An asteroid that likely slammed into Earth nearly 13,000 years ago was possibly witnessed by an ancient civilization inhabiting an area in what is modern-day Syria, according to new research.
The study, published in Scientific Reports and entitled “Evidence of Cosmic Impact at Abu Hureyra, Syria at the Younger Dryas Onset (~12.8 ka): High-temperature melting at >2200 °C”, notes that experts had discovered remnants of glass that were created during a high-impact event, such as an asteroid hitting our planet.
The archeological site, known as Abu Hureyra, in the Euphrates valley in modern Syria, which was determined by scientists to have been abandoned roughly 5,000 years ago, also offered finds such as minerals chromium, iron, nickel and others that formed in temperatures higher than 2,200 degrees Celsius.
“To help with perspective, such high temperatures would completely melt an automobile in less than a minute,” said one of the study's co-authors, Professor of Geology James Kennett from the University of Santa Barbara.
The study detailed that the glass may have formed “from the nearly instantaneous melting and vaporization of regional biomass, soils and floodplain deposits, followed by instantaneous cooling."
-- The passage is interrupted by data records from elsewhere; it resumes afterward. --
-- ==== Sys2Proof/Machine/Regs.lean ====
section
/-!
DEFINITION. The registers of the device (Table 16.6): for each its control offset from 0x00FF_0000_0000
(R420), how many elements its array has, and the fields of its defining table with their access types
(Table 0.3) and reset values (R10: a field whose reset is IMG reads zero until the image is loaded).
Reserved fields are in no list: they read as zero and ignore writes (R9).
-/
namespace Sys2Proof.Machine

open Sys2Proof

/-- Access types (Table 0.3). -/
inductive Access where
  | ro | rw | w1c | rwo | oob | brew
deriving DecidableEq, Repr

/-- One field of a register's field map: bits hi down to lo, its access type and its reset value. -/
structure RField where
  hi : Nat
  lo : Nat
  acc : Access
  rst : Nat
deriving DecidableEq, Repr

/-- The registers of Table 16.6, in its order. -/
inductive Reg where
  | GLOBAL_MODE
  | GLOBAL_REJ
  | GLOBAL_REJ_CLR
  | GLOBAL_FAULT
  | GLOBAL_FAULT_MASK
  | GLOBAL_HOLD
  | GLOBAL_MEPOCH
  | GLOBAL_UNITCMD
  | GLOBAL_STRICT_TALLY
  | GLOBAL_STRICT_CLR
  | GLOBAL_AUTH
  | GLOBAL_FENCE
  | KETTLE_ID
  | KETTLE_BOOT
  | KETTLE_OOB_STAT
  | KETTLE_PWR_CMD
  | KETTLE_PWR_CAP
  | KETTLE_PWR_STAT
  | KETTLE_HEALTH_CLR
  | KETTLE_SHADOW_CFG
  | KETTLE_SHADOW_STAT
  | KETTLE_QUIZ_CFG
  | KETTLE_QUIZ_STAT
  | KETTLE_DIEID
  | KETTLE_TEMP
  | PORT_HB_CFG
  | PORT_FWDMODE
  | PORT_EGCFG
  | PORT_RXFRAME
  | PORT_RXREJ
  | PORT_LINKERR
  | PORT_FRCLR
  | PORT_HEALTH
  | PORT_KA
  | PORT_QMAP
  | PORT_VCCRED
  | PORT_QSHAPE
  | PORT_QSTAT
  | LANE_CFG
  | LANE_EYE
  | LANE_FEC
  | LANE_PMAP
  | LANE_FECCW
  | ROUTE_ADAPT_CFG
  | ROUTE_RESEQ_CFG
  | ROUTE_FWD_TALLY
  | ROUTE_PATH_TALLY
  | ROUTE_TALLY_CLR
  | ROUTE_BANK
  | ROUTE_RESEQ_TALLY
  | ROUTE_UPMASK
  | ROUTE_UPPORT
  | ROUTE_DOWNPORT
  | ROUTE_RSET
  | MCAST_TALLY
  | MCAST_LOCAL
  | MCAST_GRP
  | SCHED_SKEW_CFG
  | SCHED_ADMIT
  | SCHED_COMMIT
  | SCHED_UNLOAD
  | SCHED_BREACH
  | SCHED_BREACH_FIRST
  | SCHED_BREACH_CLR
  | SCHED_COLL_CLR
  | SCHED_EXP_DROP
  | SCHED_EXP_TOK
  | SCHED_EXP_SPEC
  | SCHED_EXP_SQ
  | SCHED_EXP_EVT
  | SCHED_EXP_END
  | SCHED_EXP_CLR
  | SCHED_SAMP_CLR
  | SCHED_COLL_DROP
  | SCHED_COLL_END
  | SCHED_COLL_SPARSE
  | SCHED_SKEW
  | SCHED_LATE
  | SCHED_SAMP_EVT
  | SCHED_STEP
  | SCHED_SEEDN
  | SCHED_REWIND
  | SCHED_REWIND_CMD
  | SCHED_PLACE_EFF
  | SCHED_SEED
  | SCHED_PREWAKE
  | SCHED_XLAYER
  | SCHED_SAMPLE
  | SCHED_MEMBER
  | SCHED_CAL
  | SCHED_BMAP
  | SCHED_AFFIN
  | SCHED_COLL
  | SCHED_PLACE
  | CADDY_HBM
  | CADDY_EVT
  | CADDY_CLR
  | CADDY_POOL
  | CADDY_QUOTA
  | CADDY_QUSE
  | CADDY_QTALLY
  | CADDY_PSTAT
  | CADDY_PART
  | ROD_STALL_LIMIT
  | ROD_STATUS
  | ROD_CTRL
  | ROD_ENTRY
  | ROD_TOKENS_LO
  | ROD_TOKENS_HI
  | ROD_HAZ_CNT
  | ROD_HAZ_FIRST
  | ROD_CMD_TALLY
  | ROD_STR_TALLY
  | ROD_ISLAND
  | ROD_MARGIN
  | ROD_SHADOW
  | BEAD_TALLY_CLR
  | BEAD_TALLY
  | HBM_HEALTH
  | MEMREG_CFG
  | MEMREG_TALLY
  | MEMREG_ERR
  | MEMREG_CLR
  | MEMREG_RANGE
  | MEMREG_CTL
  | MEMREG_FSTAT
  | CBOARD_TALLY
  | CBOARD_CLR
  | TALLY_BOOK_STAT
  | TALLY_TELE_CFG
  | AUDIT_RECHK
  | AUDIT_PWD
deriving DecidableEq, Repr

/-- Part 0 of the list of registers. -/
def Reg.part0 : List Reg := [.GLOBAL_MODE, .GLOBAL_REJ, .GLOBAL_REJ_CLR, .GLOBAL_FAULT, .GLOBAL_FAULT_MASK, .GLOBAL_HOLD, .GLOBAL_MEPOCH, .GLOBAL_UNITCMD, .GLOBAL_STRICT_TALLY, .GLOBAL_STRICT_CLR, .GLOBAL_AUTH, .GLOBAL_FENCE, .KETTLE_ID, .KETTLE_BOOT, .KETTLE_OOB_STAT, .KETTLE_PWR_CMD, .KETTLE_PWR_CAP, .KETTLE_PWR_STAT, .KETTLE_HEALTH_CLR, .KETTLE_SHADOW_CFG, .KETTLE_SHADOW_STAT, .KETTLE_QUIZ_CFG, .KETTLE_QUIZ_STAT, .KETTLE_DIEID]

/-- Part 1 of the list of registers. -/
def Reg.part1 : List Reg := [.KETTLE_TEMP, .PORT_HB_CFG, .PORT_FWDMODE, .PORT_EGCFG, .PORT_RXFRAME, .PORT_RXREJ, .PORT_LINKERR, .PORT_FRCLR, .PORT_HEALTH, .PORT_KA, .PORT_QMAP, .PORT_VCCRED, .PORT_QSHAPE, .PORT_QSTAT, .LANE_CFG, .LANE_EYE, .LANE_FEC, .LANE_PMAP, .LANE_FECCW, .ROUTE_ADAPT_CFG, .ROUTE_RESEQ_CFG, .ROUTE_FWD_TALLY, .ROUTE_PATH_TALLY, .ROUTE_TALLY_CLR]

/-- Part 2 of the list of registers. -/
def Reg.part2 : List Reg := [.ROUTE_BANK, .ROUTE_RESEQ_TALLY, .ROUTE_UPMASK, .ROUTE_UPPORT, .ROUTE_DOWNPORT, .ROUTE_RSET, .MCAST_TALLY, .MCAST_LOCAL, .MCAST_GRP, .SCHED_SKEW_CFG, .SCHED_ADMIT, .SCHED_COMMIT, .SCHED_UNLOAD, .SCHED_BREACH, .SCHED_BREACH_FIRST, .SCHED_BREACH_CLR, .SCHED_COLL_CLR, .SCHED_EXP_DROP, .SCHED_EXP_TOK, .SCHED_EXP_SPEC, .SCHED_EXP_SQ, .SCHED_EXP_EVT, .SCHED_EXP_END, .SCHED_EXP_CLR]

/-- Part 3 of the list of registers. -/
def Reg.part3 : List Reg := [.SCHED_SAMP_CLR, .SCHED_COLL_DROP, .SCHED_COLL_END, .SCHED_COLL_SPARSE, .SCHED_SKEW, .SCHED_LATE, .SCHED_SAMP_EVT, .SCHED_STEP, .SCHED_SEEDN, .SCHED_REWIND, .SCHED_REWIND_CMD, .SCHED_PLACE_EFF, .SCHED_SEED, .SCHED_PREWAKE, .SCHED_XLAYER, .SCHED_SAMPLE, .SCHED_MEMBER, .SCHED_CAL, .SCHED_BMAP, .SCHED_AFFIN, .SCHED_COLL, .SCHED_PLACE, .CADDY_HBM, .CADDY_EVT]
The scientist emphasised that the discovered materials are "extremely rare" under normal temperatures, but common during impact events with celestial bodied like asteroids.
Due to the broadly scattered material at the site, a "single, major asteroid impact" could not have been the likely reason, believes the expert, suggesting that it was caused by a fragmented comet.
"The [Younger Dryas Boundary] hypothesis proposed this mechanism to account for the widely dispersed coeval materials across more than 14,000 kilometers [8,700 miles] of the Northern and Southern Hemispheres. Our Abu Hureyra discoveries strongly support a major impact event from such a fragmented comet,” concluded the scientist.
The ‘Last Ice Age’
Younger Dryas that author of the current research alluded to (around 12,800 to 11,550 years BP) is a time when about 14,500 years ago, Earth's climate began to shift from a cold glacial world to a warmer interglacial state.
However, partway through this transition, temperatures in the Northern Hemisphere suddenly returned to near-glacial conditions.
The period is called the Younger Dryas, after a flower (Dryas octopetala) that grows in cold conditions and became widespread in Europe at the time.
The Younger Dryas hypothesis feeds into a theory suggesting an extraterrestrial body crashing to Earth almost 13,000 years ago caused the extinction of many large animals and a significant population decline in early humans.
In October 2019, a study was published that claimed a brief ice age period occurred roughly 12,800 years ago and was caused by an asteroid impact.
Led by University of South Carolina archaeologist Christopher Moore, the team of scientists presented evidence of a cosmic impact based on research done at White Pond near Elgin, South Carolina. The study made use of similar findings of platinum spikes — an element associated with cosmic objects like asteroids or comets — in North America, Europe, western Asia and recently in Chile and South Africa
“First, we thought it was a North American event, and then there was evidence in Europe and elsewhere that it was a Northern Hemisphere event. And now with the research in Chile and South Africa, it looks like it was probably a global event,” said Christopher Moore at the time.